EXERCISE INSTRUCTIONS
In the entries below, spot each line with the word "freshLatch" and copy it.

(Records excerpted from a collection)
-- ==== Sys2Proof/Laws/Closes.lean ====
section
/-! SUPPORT. What a station close, the intake of a Feedback Frame and the acts of a Cycle Frame arrival leave, in one lemma
each. -/

namespace Sys2Proof.Machine

/-! ## Events and the trip cause RUNAWAY -/

/-- A posted event changes nothing but the Event Queue. -/
theorem Bridge.append_eq (b : Bridge) (e : Event) :
    b.append e = { b with events := (b.append e).events, eventsLost := (b.append e).eventsLost } := by
  unfold Bridge.append
  split <;> rfl

theorem Bridge.postValidity_eq (b : Bridge) (i : StationIx) (g : Option GroupIx) (t : Option Validity) :
    b.postValidity i g t =
        { b with events := (b.postValidity i g t).events, eventsLost := (b.postValidity i g t).eventsLost } ∧
      (b.events.length ≤ 64 → (b.postValidity i g t).events.length ≤ 64) := by
  unfold Bridge.postValidity Bridge.post
  split
  · exact ⟨b.append_eq _, b.append_bound _⟩
  · exact ⟨b.append_eq _, b.append_bound _⟩
  · exact ⟨b.append_eq _, b.append_bound _⟩
  · exact ⟨rfl, id⟩

theorem Bridge.sendRunaway_eq (b : Bridge) :
    b.sendTrip .runaway =
        { b with
          trip := { b.trip with runaway := true }, events := (b.sendTrip .runaway).events
          eventsLost := (b.sendTrip .runaway).eventsLost } ∧
      (b.events.length ≤ 64 → (b.sendTrip .runaway).events.length ≤ 64) := by
  unfold Bridge.sendTrip Bridge.post
  split
  · exact ⟨rfl, id⟩
  · refine ⟨?_, b.append_bound _⟩
    conv_lhs => rw [b.append_eq]
    rfl

/-! ## The station close (R26, R42) -/

/-- A station close writes the entry's runtime record, may post its event and send RUNAWAY, and hands the
completed close on. -/
theorem Bridge.stationClose_eq {b : Bridge} {i : StationIx} {st : Station} (h : b.station i = some st) (cycle : CycleNo)
    (boundary : Bool) :
    ∃ m : Bridge,
      m =
        { b.setStation i (some { st with run := st.run.closed st.config boundary }) with
          events := m.events, eventsLost := m.eventsLost, trip := m.trip } ∧
      m.trip.console = b.trip.console ∧ m.trip.stage = b.trip.stage ∧
      (m.trip.runaway = true ↔ b.trip.runaway = true ∨
        transitionOf st.run.validity (st.run.closed st.config boundary).validity = some .fatal) ∧
      (b.events.length ≤ 64 → m.events.length ≤ 64) ∧
      b.stationClose i cycle boundary =
        m.handOn (closeRecord i cycle st.run (st.run.closed st.config boundary)) st.config.group := by
  generalize hn : b.setStation i (some { st with run := st.run.closed st.config boundary }) = n
  have hev : n.events = b.events := by rw [← hn]; rfl
  have htr : n.trip = b.trip := by rw [← hn]; rfl
  obtain ⟨hp1, hp2⟩ := n.postValidity_eq i st.config.group
    (transitionOf st.run.validity (st.run.closed st.config boundary).validity)
  have hc : b.stationClose i cycle boundary =
      (if (closeRecord i cycle st.run (st.run.closed st.config boundary)).transition = some .fatal then
        (n.postValidity i st.config.group
          (closeRecord i cycle st.run (st.run.closed st.config boundary)).transition).sendTrip .runaway
      else n.postValidity i st.config.group
          (closeRecord i cycle st.run (st.run.closed st.config boundary)).transition).handOn
        (closeRecord i cycle st.run (st.run.closed st.config boundary)) st.config.group := by
    unfold Bridge.stationClose
    rw [h, ← hn]
  rw [hc]
  have ht : (closeRecord i cycle st.run (st.run.closed st.config boundary)).transition =
      transitionOf st.run.validity (st.run.closed st.config boundary).validity := rfl
  rw [ht]
  generalize transitionOf st.run.validity (st.run.closed st.config boundary).validity = v at hp1 hp2 ⊢
  generalize n.postValidity i st.config.group v = q at hp1 hp2 ⊢
  have e1 : q.trip = b.trip := by rw [hp1]; exact htr
  by_cases hf : v = some .fatal
  · rw [if_pos hf]
    obtain ⟨hs1, hs2⟩ := q.sendRunaway_eq
    generalize q.sendTrip .runaway = w at hs1 hs2 ⊢
    have hw : w.trip = { b.trip with runaway := true } := by rw [hs1, e1]
    refine ⟨w, ?_, by rw [hw], by rw [hw], by rw [hw]; simp [hf], fun e => hs2 (hp2 (by rw [hev]; exact e)), rfl⟩
    rw [hw, ← e1]
    conv_lhs => rw [hs1, hp1]
    rw [hp1]
  · rw [if_neg hf]
    refine ⟨q, ?_, by rw [e1], by rw [e1], by rw [e1]; simp [hf], fun e => hp2 (by rw [hev]; exact e), rfl⟩
    conv_lhs => rw [hp1]
    rw [e1, ← htr]

/-! ## A group that runs no plan and does not unwind -/

theorem DriveGroup.inactive_iff (x : DriveGroup) : x.active = false ↔ x.inPlan = false ∧ x.unwinds = false := by
  simp [DriveGroup.active]

theorem DriveGroup.active_congr {x y : DriveGroup} (h : y.runState = x.runState) : y.active = x.active := by
  simp [DriveGroup.active, DriveGroup.inPlan, DriveGroup.isRunning, DriveGroup.isHeld, DriveGroup.unwinds, h]

theorem UnchangedOrGranted.runState {x y : DriveGroup} (h : UnchangedOrGranted x y) : y.runState = x.runState := by
  rcases h with rfl | ⟨_, rfl⟩ <;> rfl

/-- The judging of a close changes the share runtime of its group only. -/
theorem Bridge.judgeGroup_group (b : Bridge) (g : GroupIx) (c : CycleNo) :
    let x := b.group g
    let y := (b.judgeGroup g c).1.group g
    y =
        { x with
          pendingSet := none, forming := [], roster := x.takeRoster.roster
          shareResult := some ((b.modifyGroup g DriveGroup.takeRoster).shareResult g c), closedLeader := y.closedLeader
          draw := y.draw, shareSuspended := y.shareSuspended } ∧
      ∀ k, k ≠ g → (b.judgeGroup g c).1.group k = b.group k := by
  intro x y
  have hu : ∀ b : Bridge, ∀ k, (b.updateTrims g).group k = b.group k := by
    intro b k
    unfold Bridge.updateTrims
    simp only
    split <;> simp
  have hl : ∀ b : Bridge, (b.recordLeader g c).group g =
        { b.group g with closedLeader := ((b.recordLeader g c).group g).closedLeader } ∧
      ∀ k, k ≠ g → (b.recordLeader g c).group k = b.group k := by
    intro b
    unfold Bridge.recordLeader
    split
    · exact ⟨by simp, fun k n => by simp [Ne.symm n]⟩
    · exact ⟨rfl, fun _ _ => rfl⟩
  have hd : ∀ (b : Bridge) d l, (b.deliver g d l).group g =
        { b.group g with
          draw := ((b.deliver g d l).group g).draw, shareSuspended := ((b.deliver g d l).group g).shareSuspended } ∧
      ∀ k, k ≠ g → (b.deliver g d l).group k = b.group k := by
    intro b d l
    unfold Bridge.deliver
    exact ⟨by simp, fun k n => by simp [Ne.symm n]⟩
  have he : ∀ b : Bridge, (b.evaluateShares g c).group g = { b.group g with shareResult := some (b.shareResult g c) } ∧
      ∀ k, k ≠ g → (b.evaluateShares g c).group k = b.group k := by
    intro b
    unfold Bridge.evaluateShares
    exact ⟨by simp, fun k n => by simp [Ne.symm n]⟩
  have hy : y = (b.judgeGroup g c).1.group g := rfl
  constructor
  · unfold Bridge.judgeGroup at hy
    simp only at hy
    rw [(hd _ _ _).1] at hy
    rw [(hl _).1, hu, (he _).1] at hy
    rw [hy]
    simp [DriveGroup.takeRoster, x]
  · intro k n
    unfold Bridge.judgeGroup
    simp only
    rw [(hd _ _ _).2 k n, (hl _).2 k n, hu, (he _).2 k n]
    simp [Ne.symm n]

/-- The judging of a close leaves the probes. -/
theorem Bridge.judgeGroup_probe (b : Bridge) (g : GroupIx) (c : CycleNo) (p : ProbeId) :
    (b.judgeGroup g c).1.probe p = b.probe p := by
  have hu : ∀ b : Bridge, (b.updateTrims g).probe p = b.probe p := by
    intro b
    unfold Bridge.updateTrims
    simp only
    split <;> simp
  have hl : ∀ b : Bridge, (b.recordLeader g c).probe p = b.probe p := by
    intro b
    unfold Bridge.recordLeader
    split <;> simp
  have hd : ∀ (b : Bridge) d l, (b.deliver g d l).probe p = b.probe p := by
    intro b d l
    unfold Bridge.deliver
    simp
  have he : ∀ b : Bridge, (b.evaluateShares g c).probe p = b.probe p := by
    intro b
    unfold Bridge.evaluateShares
    simp
  unfold Bridge.judgeGroup
  simp only
  rw [hd, hl, hu, he]
  simp

/-- Step 7 of R54 does nothing to a group that runs no plan and does not unwind. -/
theorem Bridge.stageProgress_inactive (b : Bridge) (g : GroupIx) (l : List StationIx) (a : Bool)
    (h : (b.group g).active = false) : b.stageProgress g l a = b := by
  obtain ⟨h1, h2⟩ := (b.group g).inactive_iff.mp h
  unfold Bridge.stageProgress
  simp [h1, h2]

/-- The close of a group that runs no plan and does not unwind is steps 1 to 6 of R54. -/
theorem Bridge.groupClose_inactive (b : Bridge) (g : GroupIx) (c : CycleNo) (h : (b.group g).active = false) :
    b.groupClose g c = (b.judgeGroup g c).1.alarmStep g := by
  unfold Bridge.groupClose
  simp only
  apply Bridge.stageProgress_inactive
  have hr : (((b.judgeGroup g c).1.alarmStep g).group g).runState = (b.group g).runState := by
    unfold Bridge.alarmStep
    simp only [Bridge.group_setGroup, ite_true]
    rw [(b.judgeGroup_group g c).1]
  rw [DriveGroup.active_congr hr]
  exact h

theorem Bridge.groupTransition_inactive (b : Bridge) (g : GroupIx) (r : CloseRecord) (h : (b.group g).active = false) :
    b.groupTransition g r = b := by
  obtain ⟨h1, _⟩ := (b.group g).inactive_iff.mp h
  unfold Bridge.groupTransition Bridge.bypass
  split <;> simp [h, h1]

/-- A close record leaves the run state of a group that runs no plan and does not unwind. -/
theorem Bridge.groupReceives_inactive (b : Bridge) (g : GroupIx) (r : CloseRecord) (h : (b.group g).active = false) :
    ((b.groupReceives g r).group g).runState = (b.group g).runState := by
  unfold Bridge.groupReceives
  rw [b.groupTransition_inactive g r h]
  unfold Bridge.countClose
  split
  · rfl
  · split
    · simp only
      split
      · rw [Bridge.groupClose_inactive _ _ _ (by rw [Bridge.group_modifyGroup, if_pos rfl]; exact h)]
        unfold Bridge.alarmStep
        simp only [Bridge.group_setGroup, ite_true]
        rw [(Bridge.judgeGroup_group _ _ _).1]
        simp
      · simp
    · rfl

/-- The hand-on of a close leaves the run state of every group that runs no plan and does not unwind. -/
theorem Bridge.handOn_inactive (b : Bridge) (r : CloseRecord) (o : Option GroupIx) (k : GroupIx)
    (h : (b.group k).active = false) : ((b.handOn r o).group k).runState = (b.group k).runState := by
  refine Bridge.handOn_induction (fun c => (c.group k).runState = (b.group k).runState) r o
    (fun c n e => by rw [c.choose_eq]; exact e) (fun c g _ e => ?_) (fun c p e => ?_) rfl
  · by_cases hg : k = g
    · subst hg
      exact (c.groupReceives_inactive k r (by rw [DriveGroup.active_congr e]; exact h)).trans e
    · exact ((GroupWork.groupReceives c g r).others k hg).runState.trans e
  · exact ((GroupWork.probeClose (S := fun _ => False) c p r).others k id).runState.trans e

/-- A station close leaves the run state of every group that runs no plan and does not unwind. -/
theorem Bridge.stationClose_inactive (b : Bridge) (i : StationIx) (c : CycleNo) (d : Bool) (k : GroupIx)
    (h : (b.group k).active = false) : ((b.stationClose i c d).group k).runState = (b.group k).runState := by
  cases hs : b.station i with
  | none => unfold Bridge.stationClose; rw [hs]
  | some st =>
    obtain ⟨m, hm, _, _, _, _, he⟩ := Bridge.stationClose_eq hs c d
    have hg : m.group k = b.group k := by rw [hm]; rfl
    rw [he, Bridge.handOn_inactive _ _ _ _ (by rw [hg]; exact h), hg]

/-! ## The runtime record a close leaves (R26, R35 to R42) -/

theorem validityStep_stepped (c : StationConfig) (r : StationRun) (p : Conditions) :
    ValidityStepped c r p.quality p.runaway (validityStep c r p).1 (validityStep c r p).2 := by
  unfold ValidityStepped validityStep leakyStep
  cases r.validity <;> cases p.quality <;> cases p.runaway <;> simp
  all_goals (split <;> simp)

theorem surfaceTorque_natAbs (p : Polarity) (v : Int) : (surfaceTorque p v).natAbs = v.natAbs := by
  cases p <;> simp [surfaceTorque, signed]

/-- A close that a current frame causes, with the latch `l` it has brought. -/
theorem StationRun.closed_feedback (c : StationConfig) (r : StationRun) (l : Latch) :
    let q : StationRun := { r with latch := some l, fresh := true, mark := .closed }
    ClosedWith c r l (q.closed c false).present ∧ (q.closed c false).present.fbMissing = false := by
  refine ⟨⟨rfl, rfl, rfl, ?_, rfl, ?_, ?_⟩, rfl⟩
  · simp [StationRun.closed, closeConditions, StationRun.freshLatch, headroomAt, surfaceTorque_natAbs]
  · simp only [StationRun.closed, closeConditions, StationRun.freshLatch, speedDevAt]
    cases r.lastSent <;> simp
  · simp [StationRun.closed, closeConditions, StationRun.freshLatch, runawayAt]

/-- A boundary close of an entry whose latch is not fresh. -/
theorem StationRun.closed_boundary (c : StationConfig) (r : StationRun) (h : r.fresh = false) :
    ClosedAtBoundary r (r.closed c true).present := by
  constructor <;> simp [StationRun.closed, closeConditions, StationRun.freshLatch, h]

theorem StationRun.closed_stepped (c : StationConfig) (r : StationRun) (boundary : Bool) :
    ValidityStepped c r (r.closed c boundary).present.quality (r.closed c boundary).present.runaway
      (r.closed c boundary).counter (r.closed c boundary).validity :=
  validityStep_stepped c r _

/-- A close turns a station FATAL exactly where its state is FATAL after and was not before. -/
theorem transitionOf_fatal (v w : Validity) : transitionOf v w = some .fatal ↔ v ≠ .fatal ∧ w = .fatal := by
  cases v <;> cases w <;> simp [transitionOf]

/-! ## Intake (R21 to R24) -/

/-- The entry a drive address is bound to is the one that holds it. -/
theorem Bridge.boundTo_eq {b : Bridge} (h : b.TableSound) {a : Byte} {i : StationIx} {st : Station}
    (hb : b.Binds a i st) : b.boundTo a = some i := by
  cases hf : b.boundTo a with
  | none =>
    unfold Bridge.boundTo at hf
    rw [List.find?_eq_none] at hf
    have := hf i (List.mem_finRange i)
    rw [hb.1] at this
    simp [hb.2] at this
  | some j =>
    unfold Bridge.boundTo at hf
    have := List.find?_some hf
    cases hj : b.station j with
    | none => rw [hj] at this; simp at this
    | some y =>
      rw [hj] at this
      rw [h.addresses j i y st hj hb.1 (by rw [hb.2]; simpa using this)]

theorem Bridge.boundTo_none {b : Bridge} {a : Byte} (h : ∀ i st, ¬b.Binds a i st) : b.boundTo a = none := by
  unfold Bridge.boundTo
  rw [List.find?_eq_none]
  intro i _
  cases hs : b.station i with
  | none => simp
  | some st => simpa using fun e => h i st ⟨hs, e⟩

/-- An entry found by its drive address holds it. -/
theorem Bridge.binds_of_boundTo {b : Bridge} {a : Byte} {i : StationIx} (h : b.boundTo a = some i) :
    ∃ st, b.Binds a i st := by
  unfold Bridge.boundTo at h
  have := List.find?_some h
  cases hs : b.station i with
  | none => rw [hs] at this; simp at this
  | some st =>
    rw [hs] at this
    exact ⟨st, hs, by simpa using this⟩

/-- The intake of a frame from the station bound at `i`. -/
theorem Bridge.takeFeedback_eq {b : Bridge} (h : b.TableSound) {a : Byte} {i : StationIx} {st : Station}
    (hb : b.Binds a i st) (l : Latch) :
    b.takeFeedback a l =
      let n := b.setStation i (some { st with run := st.run.feedback (decide (b.tracker.cycle = some l.cycle)) l })
      if b.tracker.cycle = some l.cycle ∧ st.run.mark = .isOpen then n.stationClose i l.cycle false else n := by
  unfold Bridge.takeFeedback
  rw [Bridge.boundTo_eq h hb]
  simp only [hb.1, decide_eq_true_eq]

end Sys2Proof.Machine
end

RESPONSE BELOW
  · simp [StationRun.closed, closeConditions, StationRun.freshLatch, headroomAt, surfaceTorque_natAbs]
  · simp only [StationRun.closed, closeConditions, StationRun.freshLatch, speedDevAt]
  · simp [StationRun.closed, closeConditions, StationRun.freshLatch, runawayAt]
  constructor <;> simp [StationRun.closed, closeConditions, StationRun.freshLatch, h]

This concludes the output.